Each line of the entries, from the first to the line containing "have hinit : (s.withBuffer", is to be transcribed exactly as it stands; include no other lines.

> Supplied entries:

"""

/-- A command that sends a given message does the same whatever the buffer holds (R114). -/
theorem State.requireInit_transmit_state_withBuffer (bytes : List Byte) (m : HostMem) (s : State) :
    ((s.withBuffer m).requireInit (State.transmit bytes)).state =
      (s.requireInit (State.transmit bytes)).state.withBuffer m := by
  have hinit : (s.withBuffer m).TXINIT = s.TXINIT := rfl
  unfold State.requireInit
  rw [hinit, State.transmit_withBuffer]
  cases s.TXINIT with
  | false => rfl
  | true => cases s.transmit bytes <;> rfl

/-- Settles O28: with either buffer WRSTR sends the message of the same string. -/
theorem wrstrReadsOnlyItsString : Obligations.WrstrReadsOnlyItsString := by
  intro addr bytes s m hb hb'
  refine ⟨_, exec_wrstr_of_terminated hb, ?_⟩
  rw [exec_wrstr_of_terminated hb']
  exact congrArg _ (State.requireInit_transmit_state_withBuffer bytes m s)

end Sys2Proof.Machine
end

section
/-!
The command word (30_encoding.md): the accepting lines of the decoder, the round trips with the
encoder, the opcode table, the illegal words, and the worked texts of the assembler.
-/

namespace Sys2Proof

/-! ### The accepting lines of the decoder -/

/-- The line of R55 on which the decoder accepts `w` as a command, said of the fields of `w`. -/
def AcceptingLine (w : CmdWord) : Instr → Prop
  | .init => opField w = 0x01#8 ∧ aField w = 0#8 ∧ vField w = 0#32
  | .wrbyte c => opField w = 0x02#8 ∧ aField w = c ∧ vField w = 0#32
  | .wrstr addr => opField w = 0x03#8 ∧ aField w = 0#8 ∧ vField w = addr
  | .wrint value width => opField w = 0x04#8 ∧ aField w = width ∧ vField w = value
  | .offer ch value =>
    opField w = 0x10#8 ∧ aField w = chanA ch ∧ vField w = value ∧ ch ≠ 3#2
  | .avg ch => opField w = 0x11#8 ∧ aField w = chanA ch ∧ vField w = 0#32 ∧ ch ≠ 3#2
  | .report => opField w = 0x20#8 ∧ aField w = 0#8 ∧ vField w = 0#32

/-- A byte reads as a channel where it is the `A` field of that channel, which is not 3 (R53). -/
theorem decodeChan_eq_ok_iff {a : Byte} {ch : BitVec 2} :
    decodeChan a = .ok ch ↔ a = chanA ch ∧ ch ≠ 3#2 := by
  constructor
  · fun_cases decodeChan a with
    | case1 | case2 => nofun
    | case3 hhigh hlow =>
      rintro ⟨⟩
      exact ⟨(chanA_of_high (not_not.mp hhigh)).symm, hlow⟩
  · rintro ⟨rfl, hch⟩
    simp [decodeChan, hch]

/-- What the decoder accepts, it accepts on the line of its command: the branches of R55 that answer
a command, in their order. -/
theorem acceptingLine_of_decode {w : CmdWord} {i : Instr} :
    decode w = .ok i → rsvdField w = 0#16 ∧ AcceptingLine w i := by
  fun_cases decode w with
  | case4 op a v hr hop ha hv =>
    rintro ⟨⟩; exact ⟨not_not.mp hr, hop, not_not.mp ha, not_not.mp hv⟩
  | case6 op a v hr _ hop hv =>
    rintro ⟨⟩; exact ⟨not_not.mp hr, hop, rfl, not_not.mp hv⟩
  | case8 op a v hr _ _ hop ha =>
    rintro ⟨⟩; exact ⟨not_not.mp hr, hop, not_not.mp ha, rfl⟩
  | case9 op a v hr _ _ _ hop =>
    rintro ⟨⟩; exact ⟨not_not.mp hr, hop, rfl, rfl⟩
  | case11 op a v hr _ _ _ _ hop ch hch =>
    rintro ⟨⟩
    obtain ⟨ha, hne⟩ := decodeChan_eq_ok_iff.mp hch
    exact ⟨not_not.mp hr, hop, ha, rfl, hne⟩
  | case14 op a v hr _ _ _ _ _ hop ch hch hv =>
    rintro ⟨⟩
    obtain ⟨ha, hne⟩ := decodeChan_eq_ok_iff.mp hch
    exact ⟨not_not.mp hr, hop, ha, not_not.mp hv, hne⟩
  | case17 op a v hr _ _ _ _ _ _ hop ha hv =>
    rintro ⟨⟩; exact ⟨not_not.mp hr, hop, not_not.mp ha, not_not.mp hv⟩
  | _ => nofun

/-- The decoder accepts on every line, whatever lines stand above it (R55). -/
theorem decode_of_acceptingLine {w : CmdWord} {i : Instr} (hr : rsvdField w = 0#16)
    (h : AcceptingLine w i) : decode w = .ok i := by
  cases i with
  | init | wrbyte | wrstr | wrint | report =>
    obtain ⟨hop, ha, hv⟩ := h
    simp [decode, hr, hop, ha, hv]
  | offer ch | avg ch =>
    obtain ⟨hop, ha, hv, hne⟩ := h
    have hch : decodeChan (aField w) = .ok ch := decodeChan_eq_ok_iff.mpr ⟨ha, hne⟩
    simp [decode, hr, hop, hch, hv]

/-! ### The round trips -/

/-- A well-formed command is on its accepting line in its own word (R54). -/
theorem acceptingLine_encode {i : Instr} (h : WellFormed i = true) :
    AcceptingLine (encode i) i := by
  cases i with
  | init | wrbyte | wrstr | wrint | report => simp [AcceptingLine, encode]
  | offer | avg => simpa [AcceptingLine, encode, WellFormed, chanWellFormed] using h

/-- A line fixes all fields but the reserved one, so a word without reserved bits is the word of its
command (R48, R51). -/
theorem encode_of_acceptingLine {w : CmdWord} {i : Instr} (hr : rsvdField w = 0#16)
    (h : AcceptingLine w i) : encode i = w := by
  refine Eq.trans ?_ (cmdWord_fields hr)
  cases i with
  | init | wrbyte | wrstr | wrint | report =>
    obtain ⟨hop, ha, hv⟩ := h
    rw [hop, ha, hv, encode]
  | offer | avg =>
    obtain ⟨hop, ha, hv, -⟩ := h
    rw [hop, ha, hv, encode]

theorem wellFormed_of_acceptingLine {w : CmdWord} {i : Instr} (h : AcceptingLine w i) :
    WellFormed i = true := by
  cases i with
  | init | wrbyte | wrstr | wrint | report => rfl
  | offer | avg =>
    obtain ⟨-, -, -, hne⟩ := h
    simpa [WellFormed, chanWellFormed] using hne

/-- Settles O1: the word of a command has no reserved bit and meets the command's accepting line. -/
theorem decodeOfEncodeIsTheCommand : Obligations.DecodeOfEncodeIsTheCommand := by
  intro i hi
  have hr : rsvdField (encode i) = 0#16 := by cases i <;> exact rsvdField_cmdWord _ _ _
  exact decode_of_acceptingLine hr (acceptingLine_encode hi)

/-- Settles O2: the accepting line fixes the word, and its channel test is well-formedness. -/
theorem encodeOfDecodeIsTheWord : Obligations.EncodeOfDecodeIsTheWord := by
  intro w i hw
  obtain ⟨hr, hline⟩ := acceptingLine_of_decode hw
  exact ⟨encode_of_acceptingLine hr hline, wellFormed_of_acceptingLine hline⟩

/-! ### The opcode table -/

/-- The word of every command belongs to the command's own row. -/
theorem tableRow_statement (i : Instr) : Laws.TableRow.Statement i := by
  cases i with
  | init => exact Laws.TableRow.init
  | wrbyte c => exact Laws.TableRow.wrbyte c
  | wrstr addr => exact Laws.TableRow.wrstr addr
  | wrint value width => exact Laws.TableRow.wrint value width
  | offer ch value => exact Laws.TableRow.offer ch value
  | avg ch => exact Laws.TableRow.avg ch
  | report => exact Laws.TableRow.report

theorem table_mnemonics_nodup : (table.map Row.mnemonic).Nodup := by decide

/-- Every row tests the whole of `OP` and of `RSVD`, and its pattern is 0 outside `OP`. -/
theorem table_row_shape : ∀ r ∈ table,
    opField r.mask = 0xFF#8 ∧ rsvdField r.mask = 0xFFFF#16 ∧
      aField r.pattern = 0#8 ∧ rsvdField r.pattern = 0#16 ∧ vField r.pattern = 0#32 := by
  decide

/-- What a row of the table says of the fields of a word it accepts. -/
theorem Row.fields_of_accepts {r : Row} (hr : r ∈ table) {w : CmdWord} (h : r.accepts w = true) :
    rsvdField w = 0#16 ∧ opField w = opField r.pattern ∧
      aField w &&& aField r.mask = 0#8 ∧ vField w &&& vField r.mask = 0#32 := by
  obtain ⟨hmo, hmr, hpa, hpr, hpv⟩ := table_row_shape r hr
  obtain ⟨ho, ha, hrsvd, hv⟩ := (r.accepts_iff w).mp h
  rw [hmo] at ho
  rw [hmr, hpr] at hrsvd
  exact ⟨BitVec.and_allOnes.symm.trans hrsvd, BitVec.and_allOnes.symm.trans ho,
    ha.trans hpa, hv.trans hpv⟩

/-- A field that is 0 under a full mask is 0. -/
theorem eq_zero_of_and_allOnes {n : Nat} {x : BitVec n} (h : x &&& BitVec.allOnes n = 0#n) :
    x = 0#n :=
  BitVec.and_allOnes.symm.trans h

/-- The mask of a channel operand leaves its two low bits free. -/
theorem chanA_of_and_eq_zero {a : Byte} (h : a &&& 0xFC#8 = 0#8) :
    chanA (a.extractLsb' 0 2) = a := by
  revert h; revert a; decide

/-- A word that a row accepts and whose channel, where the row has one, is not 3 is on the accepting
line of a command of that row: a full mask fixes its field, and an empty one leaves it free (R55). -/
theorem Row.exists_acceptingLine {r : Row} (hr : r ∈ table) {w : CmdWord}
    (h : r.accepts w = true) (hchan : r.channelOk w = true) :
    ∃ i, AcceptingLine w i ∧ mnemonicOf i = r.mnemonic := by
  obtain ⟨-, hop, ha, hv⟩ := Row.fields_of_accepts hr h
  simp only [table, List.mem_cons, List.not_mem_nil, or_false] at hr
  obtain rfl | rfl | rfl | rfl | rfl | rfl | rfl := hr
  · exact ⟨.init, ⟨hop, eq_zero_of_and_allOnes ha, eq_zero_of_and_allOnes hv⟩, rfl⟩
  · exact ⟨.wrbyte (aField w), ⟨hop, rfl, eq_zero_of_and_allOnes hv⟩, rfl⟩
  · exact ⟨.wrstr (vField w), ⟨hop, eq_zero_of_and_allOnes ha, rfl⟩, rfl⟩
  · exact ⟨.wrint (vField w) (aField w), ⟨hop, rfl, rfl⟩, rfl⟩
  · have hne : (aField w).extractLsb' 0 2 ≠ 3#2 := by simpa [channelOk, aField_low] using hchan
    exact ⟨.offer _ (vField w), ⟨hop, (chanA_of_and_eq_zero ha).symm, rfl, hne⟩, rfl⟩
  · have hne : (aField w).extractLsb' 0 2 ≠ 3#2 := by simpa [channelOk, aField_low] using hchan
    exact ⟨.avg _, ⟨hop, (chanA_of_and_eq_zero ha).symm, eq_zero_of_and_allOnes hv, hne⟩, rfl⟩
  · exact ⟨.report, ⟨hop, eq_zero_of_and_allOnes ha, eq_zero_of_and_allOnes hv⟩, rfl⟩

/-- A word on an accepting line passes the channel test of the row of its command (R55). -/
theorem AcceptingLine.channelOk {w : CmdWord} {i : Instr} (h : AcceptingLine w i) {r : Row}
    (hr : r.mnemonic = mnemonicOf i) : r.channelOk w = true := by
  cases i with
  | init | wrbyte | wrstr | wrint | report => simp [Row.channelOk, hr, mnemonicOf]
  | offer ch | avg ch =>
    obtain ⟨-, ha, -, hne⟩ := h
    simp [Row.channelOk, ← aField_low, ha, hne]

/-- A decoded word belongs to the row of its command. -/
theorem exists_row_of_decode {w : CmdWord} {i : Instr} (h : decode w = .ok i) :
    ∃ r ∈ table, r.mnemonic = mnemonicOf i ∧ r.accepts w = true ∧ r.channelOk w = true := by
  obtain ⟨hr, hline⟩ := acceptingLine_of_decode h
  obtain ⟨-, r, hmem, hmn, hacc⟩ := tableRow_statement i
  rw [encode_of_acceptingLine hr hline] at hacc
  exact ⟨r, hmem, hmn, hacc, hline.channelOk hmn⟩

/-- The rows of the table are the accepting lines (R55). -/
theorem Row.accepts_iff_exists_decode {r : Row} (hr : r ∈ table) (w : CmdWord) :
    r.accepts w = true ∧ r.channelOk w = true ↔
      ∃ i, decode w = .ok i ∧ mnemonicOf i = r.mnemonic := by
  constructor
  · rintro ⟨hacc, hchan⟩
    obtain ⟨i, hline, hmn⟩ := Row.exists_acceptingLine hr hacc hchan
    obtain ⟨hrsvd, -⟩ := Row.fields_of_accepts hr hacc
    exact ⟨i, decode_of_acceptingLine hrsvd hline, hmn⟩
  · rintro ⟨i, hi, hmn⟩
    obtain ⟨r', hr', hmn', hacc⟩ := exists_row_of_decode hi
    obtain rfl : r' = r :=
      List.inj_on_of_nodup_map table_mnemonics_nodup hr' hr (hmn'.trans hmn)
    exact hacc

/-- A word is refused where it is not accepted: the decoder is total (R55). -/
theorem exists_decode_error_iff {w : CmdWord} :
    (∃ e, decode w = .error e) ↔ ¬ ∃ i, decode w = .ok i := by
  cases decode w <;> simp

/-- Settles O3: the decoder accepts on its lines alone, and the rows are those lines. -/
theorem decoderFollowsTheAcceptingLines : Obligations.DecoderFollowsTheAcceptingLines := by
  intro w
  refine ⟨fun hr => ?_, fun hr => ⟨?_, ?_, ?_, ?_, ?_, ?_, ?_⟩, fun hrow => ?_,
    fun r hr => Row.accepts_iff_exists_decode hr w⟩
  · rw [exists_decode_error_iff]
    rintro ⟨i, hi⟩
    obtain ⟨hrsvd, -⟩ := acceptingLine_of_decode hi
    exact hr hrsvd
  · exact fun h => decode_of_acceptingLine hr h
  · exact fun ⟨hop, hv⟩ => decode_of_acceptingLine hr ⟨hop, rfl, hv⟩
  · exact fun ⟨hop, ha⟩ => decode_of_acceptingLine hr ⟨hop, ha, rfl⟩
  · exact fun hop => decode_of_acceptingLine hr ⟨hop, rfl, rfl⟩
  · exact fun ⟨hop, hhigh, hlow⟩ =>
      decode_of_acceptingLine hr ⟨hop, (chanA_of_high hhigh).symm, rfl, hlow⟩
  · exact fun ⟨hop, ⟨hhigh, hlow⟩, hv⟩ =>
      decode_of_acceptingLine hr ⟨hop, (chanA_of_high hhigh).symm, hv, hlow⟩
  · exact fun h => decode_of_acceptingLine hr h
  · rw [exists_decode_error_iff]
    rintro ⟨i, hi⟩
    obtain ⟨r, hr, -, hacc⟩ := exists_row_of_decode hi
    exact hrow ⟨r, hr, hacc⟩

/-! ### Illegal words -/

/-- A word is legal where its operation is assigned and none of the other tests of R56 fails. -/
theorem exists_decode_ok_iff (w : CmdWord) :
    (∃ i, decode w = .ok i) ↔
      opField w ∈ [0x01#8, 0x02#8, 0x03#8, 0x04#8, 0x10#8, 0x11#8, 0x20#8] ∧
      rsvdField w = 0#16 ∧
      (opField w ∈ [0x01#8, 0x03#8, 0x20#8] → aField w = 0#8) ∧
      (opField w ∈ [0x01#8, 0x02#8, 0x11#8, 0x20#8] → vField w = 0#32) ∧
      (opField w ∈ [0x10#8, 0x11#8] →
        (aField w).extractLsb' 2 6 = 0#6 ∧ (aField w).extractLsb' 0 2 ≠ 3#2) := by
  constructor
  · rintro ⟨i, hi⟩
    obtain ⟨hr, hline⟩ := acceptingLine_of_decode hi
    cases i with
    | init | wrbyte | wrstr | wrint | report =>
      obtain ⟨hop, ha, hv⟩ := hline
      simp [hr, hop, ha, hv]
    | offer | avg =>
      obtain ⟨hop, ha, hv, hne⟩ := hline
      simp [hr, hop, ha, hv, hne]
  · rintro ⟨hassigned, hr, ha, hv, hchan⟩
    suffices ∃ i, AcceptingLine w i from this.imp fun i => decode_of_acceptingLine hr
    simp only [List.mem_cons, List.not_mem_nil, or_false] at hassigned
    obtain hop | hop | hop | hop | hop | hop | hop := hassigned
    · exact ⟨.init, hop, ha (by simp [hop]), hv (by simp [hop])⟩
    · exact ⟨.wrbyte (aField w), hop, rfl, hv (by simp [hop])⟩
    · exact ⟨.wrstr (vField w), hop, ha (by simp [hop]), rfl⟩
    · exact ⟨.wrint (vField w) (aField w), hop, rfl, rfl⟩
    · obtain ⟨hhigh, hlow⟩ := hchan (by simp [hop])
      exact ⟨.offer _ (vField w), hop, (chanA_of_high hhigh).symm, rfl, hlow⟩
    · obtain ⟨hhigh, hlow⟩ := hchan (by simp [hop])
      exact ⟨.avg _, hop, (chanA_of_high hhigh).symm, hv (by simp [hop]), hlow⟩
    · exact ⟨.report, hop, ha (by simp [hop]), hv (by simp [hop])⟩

"""

> Written response:
/-- A command that sends a given message does the same whatever the buffer holds (R114). -/
theorem State.requireInit_transmit_state_withBuffer (bytes : List Byte) (m : HostMem) (s : State) :
    ((s.withBuffer m).requireInit (State.transmit bytes)).state =
      (s.requireInit (State.transmit bytes)).state.withBuffer m := by
  have hinit : (s.withBuffer m).TXINIT = s.TXINIT := rfl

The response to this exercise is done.